• Data provided:
=-=-=-=-=

-- ==== Sys2Proof/Machine/MemEvents.lean ====
section
/-! DEFINITION. The events of memory: requests at their homes (R113, R125, R127), sector fills (R112, R117), fills
and replies at the core (R108, R158), write completions (R131), leases' ends and evictions (R126, R109, R112), timed
stores (R134), Vellum's windows (R115, R116), Hairline (R121, R462) and storage errors (R437, R438). -/

namespace Sys2Proof.Machine

/-- A dword load whose two words lie in two sectors of one line. -/
def twoSecs (r : Req) : Bool :=
  match r.kind with
  | .load .dw .. => decide (lineOf r.ea = lineOf (r.ea + 3)) && decide (secOf r.ea ≠ secOf (r.ea + 3))
  | _ => false
/-- A tryte of a load that neither a fill, the L1 nor the lane's own draft has given yet (R107, R108). -/
def State.lacks (s : State) (r : Req) (a : Int) : Bool :=
  (Tab.find r.got (ikey a)).isNone && (s.l1Serve r.core a).isNone && !(r.drafted && (s.blotRead r.warp r.lane a).isSome)
/-- A clean copy that a load would use. -/
def State.usesCopy (s : State) (r : Req) (a : Int) : Bool :=
  (Tab.find r.got (ikey a)).isNone && !(r.drafted && (s.blotRead r.warp r.lane a).isSome)
    && (match Tab.find (s.l1 r.core (lineOf a)).tr (linePos a) with
      | some t => !t.written
      | none => false)
/-- The trytes that a load still needs. A dword whose words lie in two sectors of a line takes both copies from one moment
of the line, so that it observes no part of a dword atomic (R138). -/
def State.missing (s : State) (r : Req) : List Int :=
  let m := (reqTrytes r).filter (s.lacks r)
  let copies := (reqTrytes r).filter (s.usesCopy r)
  let g (a : Int) : Int := Tab.get 0 (s.l1 r.core (lineOf a)).grant (secIn a)
  if twoSecs r && (!m.isEmpty || copies.any (fun a => copies.any (fun b => decide (g a ≠ g b)))) then
    (reqTrytes r).filter (fun a => s.lacks r a || s.usesCopy r a)
  else m
/-- The address whose line a request needs at its home next. -/
def State.target (s : State) (r : Req) : Option Int :=
  match r.kind with
  | .load .. => (s.missing r).head?
  | .pref _ => if (s.l1Serve r.core r.ea).isSome then none else some r.ea
  | _ => some r.ea
/-- The sectors, by address, that a request needs whole (R112, R138, R277). -/
def State.needSecs (s : State) (r : Req) : List Int :=
  match r.kind, s.target r with
  | .load .., some a => if twoSecs r then ((s.missing r).map (fun b => 27 * secOf b)).dedup else [27 * secOf a]
  | .pref _, some a => [27 * secOf a]
  | .fetch _, some a => [81 * lineOf a - 27, 81 * lineOf a, 81 * lineOf a + 27]
  | .icpf _, some a => [81 * lineOf a - 27, 81 * lineOf a, 81 * lineOf a + 27]
  | .callt .., some a => [81 * lineOf a - 27, 81 * lineOf a, 81 * lineOf a + 27]
  | _, _ => []
/-- Whether a slice holds every tryte of a sector. -/
def State.secFull (s : State) (own : Nat) (k : Int) (cmp : Bool) : Bool := decide ((s.sec own k cmp).tr.length = 27)
/-- Whether a request waits for the home to perform it. -/
def atHome (r : Req) : Bool :=
  match r.stage, r.kind with
  | .home, _ => true
  | .l1, .load .. => true
  | _, _ => false
/-- A write-back of the same core to the line is on its way to the home: a fill follows it (R128). -/
def State.behindWb (s : State) (r : Req) : Bool :=
  (match r.kind with
   | .load .. => true
   | _ => false) && s.reqs.any (fun q => decide (q.stage = .home) && decide (q.core = r.core) && decide (lineOf q.ea = lineOf r.ea) && (match q.kind with
      | .wb .. => true
      | _ => false))
/-- Whether the home can take a request now (R113, R121, R142). -/
def State.homeReady (s : State) (r : Req) : Bool :=
  atHome r && !r.held && decide (r.sent ≤ (s.dieSt r.own).clk) && !s.behind r && !s.behindWb r
    && (s.target r).all (fun a => !s.lineHeld r.own (lineOf (r.physAt a)))
/-- Whether the slice holds every sector that a request needs. -/
def State.secsFull (s : State) (r : Req) : Bool :=
  (s.needSecs r).all (fun a => s.secFull r.own (secOf (r.physAt a)) (r.leafAt a).cmp)

/-- The physical trytes of the sector of an address. -/
def Req.secTrytes (r : Req) (b : Int) : List Int := (List.range 27).map (fun (i : Nat) => 27 * secOf (r.physAt b) - 13 + (i : Int))
/-- A load's or a prefetch's sectors at the home: a lease is granted, and the fill leaves (R125); a prefetch is no access of
R359. -/
def State.fillReply (s : State) (r : Req) (a : Int) (lease : Lease) : State :=
  let l := r.leafAt a
  let pa := r.physAt a
  let p := if isQuiet r.kind then (s, false) else s.touch r a
  let g := p.1.grantLease r.own (lineOf pa) r.core l lease
  let q := g.1.lostRead r.own ((s.needSecs r).flatMap r.secTrytes) l.cmp r.ctx (dieIdx r.core)
  let tr : Tab Int := (s.needSecs r).flatMap (fun b => (List.range 27).map (fun i =>
    (27 * secIn b + i, q.1.homeTryte r.own (27 * secOf (r.physAt b) - 13 + (i : Int)) l.cmp)))
  q.1.answer { r with t := a, causes := r.causes ++ (if p.2 then [24] else []) ++ (if isQuiet r.kind then [] else q.2) } (.filled tr g.2 (s.hline r.own (lineOf pa)).writes)
/-- A line of code at the home, read in one step of the home order (R277). -/
def State.lineReply (s : State) (r : Req) : State :=
  let low := r.physAt (81 * lineOf r.ea) - 40
  let cmp := (r.leafAt r.ea).cmp
  let p := s.lostRead r.own ((List.range 81).map (fun (i : Nat) => low + (i : Int))) cmp r.ctx (dieIdx r.core)
  let tr : Tab Int := (List.range 81).map (fun i => (i, s.homeTryte r.own (low + (i : Int)) cmp))
  p.1.answer { r with causes := r.causes ++ p.2 } (.filled tr .unlim (s.dieSt r.own).clk)
/-- A write-back at its home: the windows, translation and permission, then the masked trytes as one request (R138, R426, R436). -/
def State.wbArrive (s : State) (r : Req) (tr : Tab Int) : State :=
  let p := s.translate r.own r.ctx r.core (offOf r.ea)
  match p.2 with
  | .miss m => p.1.setReq { r with stage := .faulted m }
  | .leaf l =>
    match (if s.winHits r.own r.ctx (offOf r.ea - 40) (offOf r.ea + 40) then some (4, 1) else permOf r.kind l) with
    | some _ => p.1.setReq { r with stage := .faulted false }
    | none =>
      let pa := l.phys (offOf r.ea)
      let q := p.1.touch { r with leaf := some l } r.ea
      let w := q.1.wOf r.own (lineOf pa)
      let s1 := (q.1.homePut r.own false r.ctx (tr.map (fun x => (pa - 40 + (x.1 : Int), x.2))) (l.slices r.own)).wrote r.own (lineOf pa)
      s1.reply { r with leaf := some l, pa := pa, causes := if q.2 then [24] else [] } 0 w
/-- The bytes of a window's atom that an access meets: those of one that cannot be corrected become zero, and DATA is counted
(R438). -/
def State.atomLost (s : State) (own a ctx die : Nat) : State × List Nat :=
  if s.bad.contains (0, cellKey own a) then
    (({ s with bad := s.healed 0 (cellKey own a) }.setBytes own (64 * a) (List.replicate 64 0)).count ctx die 39 1, [17])
  else (s, [])
/-- The same for a request. -/
def State.winLost (s : State) (r : Req) : State × List Nat := s.atomLost r.own (r.pa.toNat / 64) r.ctx (dieIdx r.core)
/-- A window access at its home (R119); what a load reads travels to the core (R121). -/
def State.windowArrive (s : State) (r : Req) : State :=
  match r.kind with
  | .ldb b .. =>
    let p := s.winLost r
    p.1.reply { r with causes := r.causes ++ p.2 } (ofBytes (p.1.bytes r.own r.pa.toNat b.bytes) : Int) 0
  | .stb n bits _ =>
    let p := s.winLost r
    (p.1.setBytes r.own r.pa.toNat (toBytes n bits)).reply { r with causes := r.causes ++ p.2 } 0 (s.dieSt r.own).clk
  | _ => s
/-- A number is drawn at a sequence register; none is free while 243 are outstanding (R247). -/
def State.draw (s : State) (r : Req) (q : Nat) : State :=
  match s.seq r.own r.slice q with
  | none => s.refuse r 5 5
  | some x =>
    if 243 ≤ x.d - x.n then s
    else (s.setSeq r.own r.slice q (some { x with d := x.d + 1, drawn := x.drawn ++ [(x.d, r.bid)] })).reply r (tktWord q x.d) 0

=-=-=-=-=

• Task instructions: Each line of the material with the word "else" in it should be listed.

• Answer:
  else m
  | .pref _ => if (s.l1Serve r.core r.ea).isSome then none else some r.ea
  | .load .., some a => if twoSecs r then ((s.missing r).map (fun b => 27 * secOf b)).dedup else [27 * secOf a]
  let p := if isQuiet r.kind then (s, false) else s.touch r a
  q.1.answer { r with t := a, causes := r.causes ++ (if p.2 then [24] else []) ++ (if isQuiet r.kind then [] else q.2) } (.filled tr g.2 (s.hline r.own (lineOf pa)).writes)
    match (if s.winHits r.own r.ctx (offOf r.ea - 40) (offOf r.ea + 40) then some (4, 1) else permOf r.kind l) with
      s1.reply { r with leaf := some l, pa := pa, causes := if q.2 then [24] else [] } 0 w
  else (s, [])
    else (s.setSeq r.own r.slice q (some { x with d := x.d + 1, drawn := x.drawn ++ [(x.d, r.bid)] })).reply r (tktWord q x.d) 0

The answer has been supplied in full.